The outfit’s self-hosted Git repository was repeatedly hammered into oblivion by what amounted to a polite DDoS from rogue bots pretending to be humans, so it has built a cryptographic doorman named Anubis and shoved the server behind a VPN.
Despite deploying the usual defences — tweaking `robots.txt`, blocking sketchy user agents, and playing firewall roulette — Xe Iaso quickly discovered that AI crawler bots have all the ethics of a toddler in a cookie jar. They lied, they spoofed, and they hid behind residential IP addresses, like digital cockroaches, and didn’t care about being polite web citizens.
The situation got so bad Iaso penned a blog post titled “a desperate cry for help… it’s futile to block AI crawler bots.”
But this isn't just Xe Iaso’s hell — it’s a full-blown crisis spreading like malware through the open-source community.
According to a recent LibreNews report, some projects are seeing up to 97 per cent of their traffic coming from AI bots, which would be hilarious if it weren’t slowly grinding public infrastructure into dust.
Bandwidth bills are skyrocketing, performance is plummeting, and maintainers — most of whom are unpaid volunteers — are being drawn into a never-ending game of “which bot just ate my server?”

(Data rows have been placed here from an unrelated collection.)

/-- The tag of register r of the issuing activation. -/
def State.tagOf (s : State) (r : Nat) : Option Tag := s.hereTags.find? (fun t => t.reg == r)

/-- The recipe words of a tag of the issuing activation. -/
def State.tagWords (s : State) (t : Tag) : List (BitVec 32) := s.hereCore.recipe s.cur t.num

/-- The tag of register r of the issuing activation removed. -/
def State.untag (s : State) (r : Nat) : State :=
  s.updHereCore (fun c => { c with tags := c.tags.filter (fun t => !(t.owner == s.cur && t.reg == r)) })

/-- The dropped bit of the tag of register r of the issuing activation. -/
def State.setDropped (s : State) (r : Nat) (b : Bool) : State :=
  s.updHereCore (fun c => { c with
    tags := c.tags.map (fun t => if t.owner == s.cur && t.reg == r then { t with dropped := b } else t) })

/-- R113: the bytes a recipe load reads: their addresses and the number at each. -/
def loadSpans (s : State) : PureOp → List (Word × Nat)
  | .ldl _ a _ sz off => [(effAddr s a sz off, 2 ^ sz.toNat)]
  | .vldl form _ a b _ esz =>
    let n := 2 ^ esz.toNat
    (List.range (256 / n)).map (fun k => (elemAddr form n (s.w a) (s.w b) (s.here.vreg (b.setWidth 4)) k, n))
  | _ => []

/-- R113: the lowest byte of the spans outside the inbox and the constant window, which a BOUNDS inside a replay reports
(R116, log 70). -/
def outsideWindows (a : Act) (spans : List (Word × Nat)) : Option Nat :=
  let inside (x : Nat) : Bool :=
    (decide (a.ident[12].toNat ≤ x) && decide (x < a.ident[12].toNat + a.ident[13].toNat)) ||
    (decide (a.ident[14].toNat ≤ x) && decide (x < a.ident[14].toNat + a.ident[15].toNat))
  let bad := (spans.filterMap (fun p => ((List.range p.2).find? (fun i => !inside (p.1.toNat + i))).map (p.1.toNat + ·)))
  match bad with
  | [] => none
  | x :: t => some (t.foldl min x)

/-- R117: the fault of a replay; one of a nested replay is already named. -/
def replayTrap (num : BitVec 4) (i : Nat) (nested : Bool) (t : Trap) : Trap :=
  if t.cause.code = cREPLAY then t
  else ⟨⟨cREPLAY, t.cause.code, num, BitVec.ofNat 2 i, nested⟩, t.value, t.bytes⟩

/-- R116: the words of a recipe executed in order, the registers of each read by `read`. -/
def replayWords (read : Nat → State → Res State) (num : BitVec 4) (nested : Bool) (x : Nat) :
    List (BitVec 32) → Nat → State → Res State
  | [], _, s => .ok s
  | w :: t, i, s =>
    match decodePure w with
    | none => .ok s
    | some op => do
      let s ← (op.reads.filter (· != x)).foldlM (fun s r => read r s) s
      match outsideWindows s.here (loadSpans s op) with
      | some o => .error (replayTrap num i nested (trapOf cBOUNDS (BitVec.ofNat 64 o)))
      | none => pure ()
      match execPure op s with
      | .error e => .error (replayTrap num i nested e)
      | .ok s => replayWords read num nested x t (i + 1) s

/-- R116: RDEPTH of the issuing activation set, and RPL, which says that it is not zero. -/
def State.replayDepth (s : State) (d : BitVec 2) : State :=
  s.updHere (fun a => { a with status := { a.status with rdepth := d, rpl := d != 0 } })

/-- R116: ReadReg of register r: a dropped register is replayed, to a depth of two (R119). -/
def readReg : Nat → Nat → State → Res State
  | 0, _, s => .ok s
  | depth + 1, r, s =>
    match s.tagOf r with
    | none => .ok s
    | some t =>
      if t.dropped then do
        let d := s.here.status.rdepth
        let s ← replayWords (readReg depth) t.num (decide (depth = 0)) r (s.tagWords t) 0 (s.replayDepth (d + 1))
        return (s.setDropped r false).replayDepth d
      else .ok s

/-- R116: the registers of a list read, in its order: that of the fields a, b and d (log 71). -/
def readRegs (rs : List Nat) (s : State) : Res State := rs.foldlM (fun s r => readReg 2 r s) s

/-- R118, step 1: the tagged registers whose recipe reads one of ys. -/
def State.dependents (s : State) (ys : List Nat) : List Nat :=
  (s.hereTags.filter (fun t => ys.any (sourceOf (s.tagWords t) t.reg))).map (·.reg)

/-- R118, step 1: S for a write of y, in increasing order of code. Chains have at most two recipes (R119). -/
def State.pinned (s : State) (y : Nat) : List Nat :=
  let direct := s.dependents [y]
  let all := direct ++ s.dependents direct
  (List.range 48).filter (fun r => all.contains r)

/-- R118, step 2: every register of S replayed if it is dropped, and untagged. -/
def pin (y : Nat) (s : State) : Res State :=
  (s.pinned y).foldlM (fun s r => do
    let s ← readReg 2 r s
    return s.untag r) s

/-- R118, steps 1 to 4, for a write of register y, which the instruction also reads if `reads` names it. -/
def beforeWrite (reads : List Nat) (y : Nat) (s : State) : Res State := do
  let s ← pin y s
  let s ← if reads.contains y then readReg 2 y s else .ok s
  return s.untag y

/-- R118 for the registers of a list. -/
def beforeWrites (reads ys : List Nat) (s : State) : Res State := ys.foldlM (fun s y => beforeWrite reads y s) s

/-- The activation waits with its instruction not issued (R108, R198). -/
def Waiting.retries : Waiting → Bool
  | .queue _ => true
  | .beamArrive _ => true
  | _ => false

/-- R116, R117, R118: an instruction that reads and writes the named registers. With no tag of the activation it is
its effect alone. With tags, the registers it only reads are replayed first. If its own checks then fault, or it waits
to be tried again, it writes nothing and pins nothing; else the recipes that read what it writes are pinned, and what it
reads and writes is replayed, before the write. One that has popped a queue and raises FPINVALID is past its checks: its pins come
first (DESIGN CHOICE, log 71). -/
def withRegs (reads writes : List Nat) (body : State → Res State) (s : State) : Res State :=
  if s.hereTags.isEmpty then body s
  else do
    let s1 ← readRegs (reads.filter (fun r => !writes.contains r)) s
    let write : Res State := do
      let s2 ← beforeWrites reads writes s1
      body s2
    match readRegs (reads.filter writes.contains) s1 with
    | .error _ => write
    | .ok s1 =>
      let t ← body s1
      if t.here.wait.retries then return t else write

/-- R34, R282: the role check of an operation, which comes before any register is read. -/
def PureOp.checkRole (op : PureOp) (s : State) : Res Unit := if op.isMatrix then checkMatrixRole s.here else .ok ()

/-- The meaning of a register-only operation of one word. -/
def pureInstr (op : PureOp) (s : State) : Out State :=
  issue s (fun s => do
    op.checkRole s
    let t ← withRegs (op.readsIn s) op.writes (execPure op) s
    return t.done 4)

/-- The meaning of a word that reads and writes the named registers and is followed by the next word. -/
def plainInstr (reads writes : List Nat) (f : State → Res State) (s : State) : Out State :=
  issue s (fun s => do
    let t ← withRegs reads writes f s
    return t.done 4)

/-- R34, R373: an instruction that firmware cores do not run. -/
def nodeOnly (s : State) : Res Unit := require (!s.here.fw) cROLE 0

/-- R34, R372: a privileged instruction; the fault value is its word. -/
def privileged (word : BitVec 32) (s : State) : Res Unit := require s.here.fw cPRIV (word.setWidth 64)

/-! ### Recipe instructions (R120 to R125) -/

/-- R125: a RECIPE fault. -/
def recipeFault (v : Word) : Trap := trapOf cRECIPE v

/-- R123: the registers computed from X materialised and untagged, then X, if it is tagged. -/
def untagReg (x : Nat) (s : State) : Res State := do
  let s ← pin x s
  let s ← readReg 2 x s
  return s.untag x

/-- R121, R124: every register tagged with recipe n materialised and untagged, in increasing code order. -/
def clearRecipe (n : BitVec 4) (s : State) : Res State :=
  ((List.range 48).filter (fun r => s.hereTags.any (fun t => t.reg == r && t.num == n))).foldlM
    (fun s r => untagReg r s) s

/-- R30: the words at a PC; the checks on both halfwords of each, in order of address. -/
def fetchWords : Nat → Word → State → Res (List (BitVec 32) × State)
  | 0, _, s => .ok ([], s)
  | n + 1, pc, s => do
    let w ← fetchWord s pc
    let (t, s) ← fetchWords n (pc + 4) (s.tookWord pc w)
    return (w :: t, s)

/-- R121: rcp.def. -/
def defineRecipe (n : BitVec 4) (len : Nat) (s : State) : Res State := do
  nodeOnly s
  let (words, s) ← fetchWords len (s.here.pc + 4) s
  match ((List.range words.length).zip words).findSome? (fun x =>
      (recipeReason x.2).map (fun r => r + BitVec.ofNat 64 (16 * x.1))) with
  | some v => .error (recipeFault v)
  | none => pure ()
  let c := s.hereCore
  let known := c.recipes.any (fun r => r.owner == s.cur && r.num == n)
  if !known && 16 ≤ c.recipes.length then .error (recipeFault 4) else pure ()
  let s ← clearRecipe n s
  let s := s.updHereCore (fun c => { c with
    recipes := c.recipes.filter (fun r => !(r.owner == s.cur && r.num == n)) ++ [⟨s.cur, n, words⟩] })
  return s.done (BitVec.ofNat 64 (4 + 4 * len))

/-- R119: with the tags given, no tagged register's recipe reads a tagged register whose own recipe reads one. -/
def chainOk (words : BitVec 4 → List (BitVec 32)) (tags : List (Nat × BitVec 4)) : Bool :=
  tags.all (fun x => tags.all (fun z =>
    !(sourceOf (words x.2) x.1 z.1 && tags.any (fun y => sourceOf (words z.2) z.1 y.1))))

/-- R122: rcp.tag.w and rcp.tag.v. -/
def tagReg (x : Nat) (n : BitVec 4) (s : State) : Res State := do
  nodeOnly s
  let c := s.hereCore
  match c.recipes.find? (fun r => r.owner == s.cur && r.num == n) with
  | none => .error (recipeFault 5)
  | some r =>
    let ops := r.words.filterMap decodePure
    if ops.any (fun op => op.writes != [x]) || ((ops.head?).map (fun op => op.reads.contains x)).getD false
    then .error (recipeFault 6) else pure ()
    let gone := s.pinned x
    let left := (s.hereTags.filter (fun t => t.reg != x && !gone.contains t.reg)).map (fun t => (t.reg, t.num))
    if !chainOk (c.recipe s.cur) ((x, n) :: left) then .error (recipeFault 7) else pure ()
    if (s.tagOf x).isNone && 32 ≤ c.tags.length - gone.length then .error (recipeFault 8) else pure ()
    let s ← pin x s
    let s := s.untag x
    return s.updHereCore (fun c => { c with tags := c.tags ++ [⟨s.cur, x, n, true⟩] })

/-- R123: the code of the register that a class and a field name. -/
def classCode (d b : BitVec 5) : Nat := if b = 0 then d.toNat else 32 + d.toNat

/-- R123: rcp.drop. -/
def dropReg (x : Nat) (s : State) : Res State := do
  nodeOnly s
  return if (s.tagOf x).isSome then s.setDropped x true else s
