/-- R143. Contiguous vector load from own LM. -/
def execVldL (d a : BitVec 5) (m : BitVec 3) (esz : BitVec 2) (s : State) : Out State :=
  vloadOwnInstr 0 d a 0 m esz s
/-- R143. Contiguous vector load from global memory. -/
def execVldG (d a : BitVec 5) (m : BitVec 3) (esz : BitVec 2) (s : State) : Out State := vloadInstr .g 0 d a 0 m esz s
/-- R146. Contiguous vector load through the tile window. -/
def execVldT (d a : BitVec 5) (m : BitVec 3) (esz : BitVec 2) (s : State) : Out State := vloadInstr .t 0 d a 0 m esz s
/-- R143. Strided vector load from own LM. -/
def execVldsL (d a b : BitVec 5) (m : BitVec 3) (esz : BitVec 2) (s : State) : Out State :=
  vloadOwnInstr 1 d a b m esz s
/-- R143. Strided vector load from global memory. -/
def execVldsG (d a b : BitVec 5) (m : BitVec 3) (esz : BitVec 2) (s : State) : Out State := vloadInstr .g 1 d a b m esz s
/-- R143. Indexed vector load from own LM. -/
def execVldxL (d a b : BitVec 5) (m : BitVec 3) (esz : BitVec 2) (s : State) : Out State :=
  vloadOwnInstr 2 d a b m esz s
/-- R143. Indexed vector load from global memory. -/
def execVldxG (d a b : BitVec 5) (m : BitVec 3) (esz : BitVec 2) (s : State) : Out State := vloadInstr .g 2 d a b m esz s
/-- R145. Contiguous vector store to own LM. -/
def execVstL (d a : BitVec 5) (m : BitVec 3) (esz : BitVec 2) (s : State) : Out State := vstoreInstr .l 0 d a 0 m esz s
/-- R145. Contiguous vector store to global memory. -/
def execVstG (d a : BitVec 5) (m : BitVec 3) (esz : BitVec 2) (s : State) : Out State := vstoreInstr .g 0 d a 0 m esz s
/-- R146. Contiguous vector store through the tile window. -/
def execVstT (d a : BitVec 5) (m : BitVec 3) (esz : BitVec 2) (s : State) : Out State := vstoreInstr .t 0 d a 0 m esz s
/-- R145. Strided vector store to own LM. -/
def execVstsL (d a b : BitVec 5) (m : BitVec 3) (esz : BitVec 2) (s : State) : Out State := vstoreInstr .l 1 d a b m esz s
/-- R145. Strided vector store to global memory. -/
def execVstsG (d a b : BitVec 5) (m : BitVec 3) (esz : BitVec 2) (s : State) : Out State := vstoreInstr .g 1 d a b m esz s
/-- R145. Indexed vector store to own LM. -/
def execVstxL (d a b : BitVec 5) (m : BitVec 3) (esz : BitVec 2) (s : State) : Out State := vstoreInstr .l 2 d a b m esz s
/-- R145. Indexed vector store to global memory. -/
def execVstxG (d a b : BitVec 5) (m : BitVec 3) (esz : BitVec 2) (s : State) : Out State := vstoreInstr .g 2 d a b m esz s

/-! ### Leases and prefetch (R147 to R152) -/

/-- R150: a doubleword of lease entry n of an activation. -/
def State.leaseWord (s : State) (a : Act) (n i : Nat) : Nat :=
  leNat ((List.range 8).map (fun j => memRead (s.tile a.tile).lm (a.wp + Config.wsSize + 16 * n + 8 * i + j)))

/-- R150: lease entry n of an activation lives. -/
def State.leaseLive (s : State) (a : Act) (n : Nat) : Bool := (s.leaseWord a n 1).testBit 63

/-- R150: lease entry n of an activation written. -/
def State.setLease (s : State) (a : Act) (n : Nat) (d0 d1 : Nat) : State :=
  s.setTile a.tile ((s.tile a.tile).putBytes (a.wp + Config.wsSize + 16 * n) (leBytes 8 d0 ++ leBytes 8 d1))

/-- R148: the pages from va to the end of a range, each translated, its entry installed in the L1 TLB (R137), and checked in
increasing address; a frozen page parks (R154). -/
def leasePages (write : Bool) : Nat → Nat → Nat → State → Res State
  | 0, _, _, s => .ok s
  | fuel + 1, va, stop, s =>
    if stop ≤ va then .ok s
    else
      let a := s.here
      let at0 := BitVec.ofNat 64 va
      match s.lookup a va with
      | none => .error (trapOf cTMISS at0)
      | some e => do
        let pa := s.homeOf e (s.dieOf a.tile) va
        require (!s.frozenAt pa) cTMISS at0
        require (if write then e.w else e.r) cPERM at0
        require (s.reaches pa) cUNBACKED at0
        leasePages write fuel (va / pageBytes e.size * pageBytes e.size + pageBytes e.size) stop (s.touchTlb va)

Fedora Pagure’s sysadmin team gave up trying to reason with the machines and just blocked Brazil entirely, which is a bold diplomatic strategy. GNOME went full bunker mode, adopting Xe Iaso’s Anubis system that forces users to burn CPU cycles before accessing content.
It’s great at keeping the bots out but less significant if you're a human trying to open a GitLab link on your mobile phone in under two minutes.
Meanwhile, KDE’s infrastructure got temporarily knocked out by Alibaba-originated crawler traffic, raising the question of whether any open-source project is safe from this avalanche of automated idiocy.
Anubis is working, technically. However, it also means that anyone who wants to peek at some code now needs to wait, much like they would when trying to board a Ryanair flight — minus the legroom. If this trend continues, the open web may end up being more closed off than Apple’s walled-garden App Store.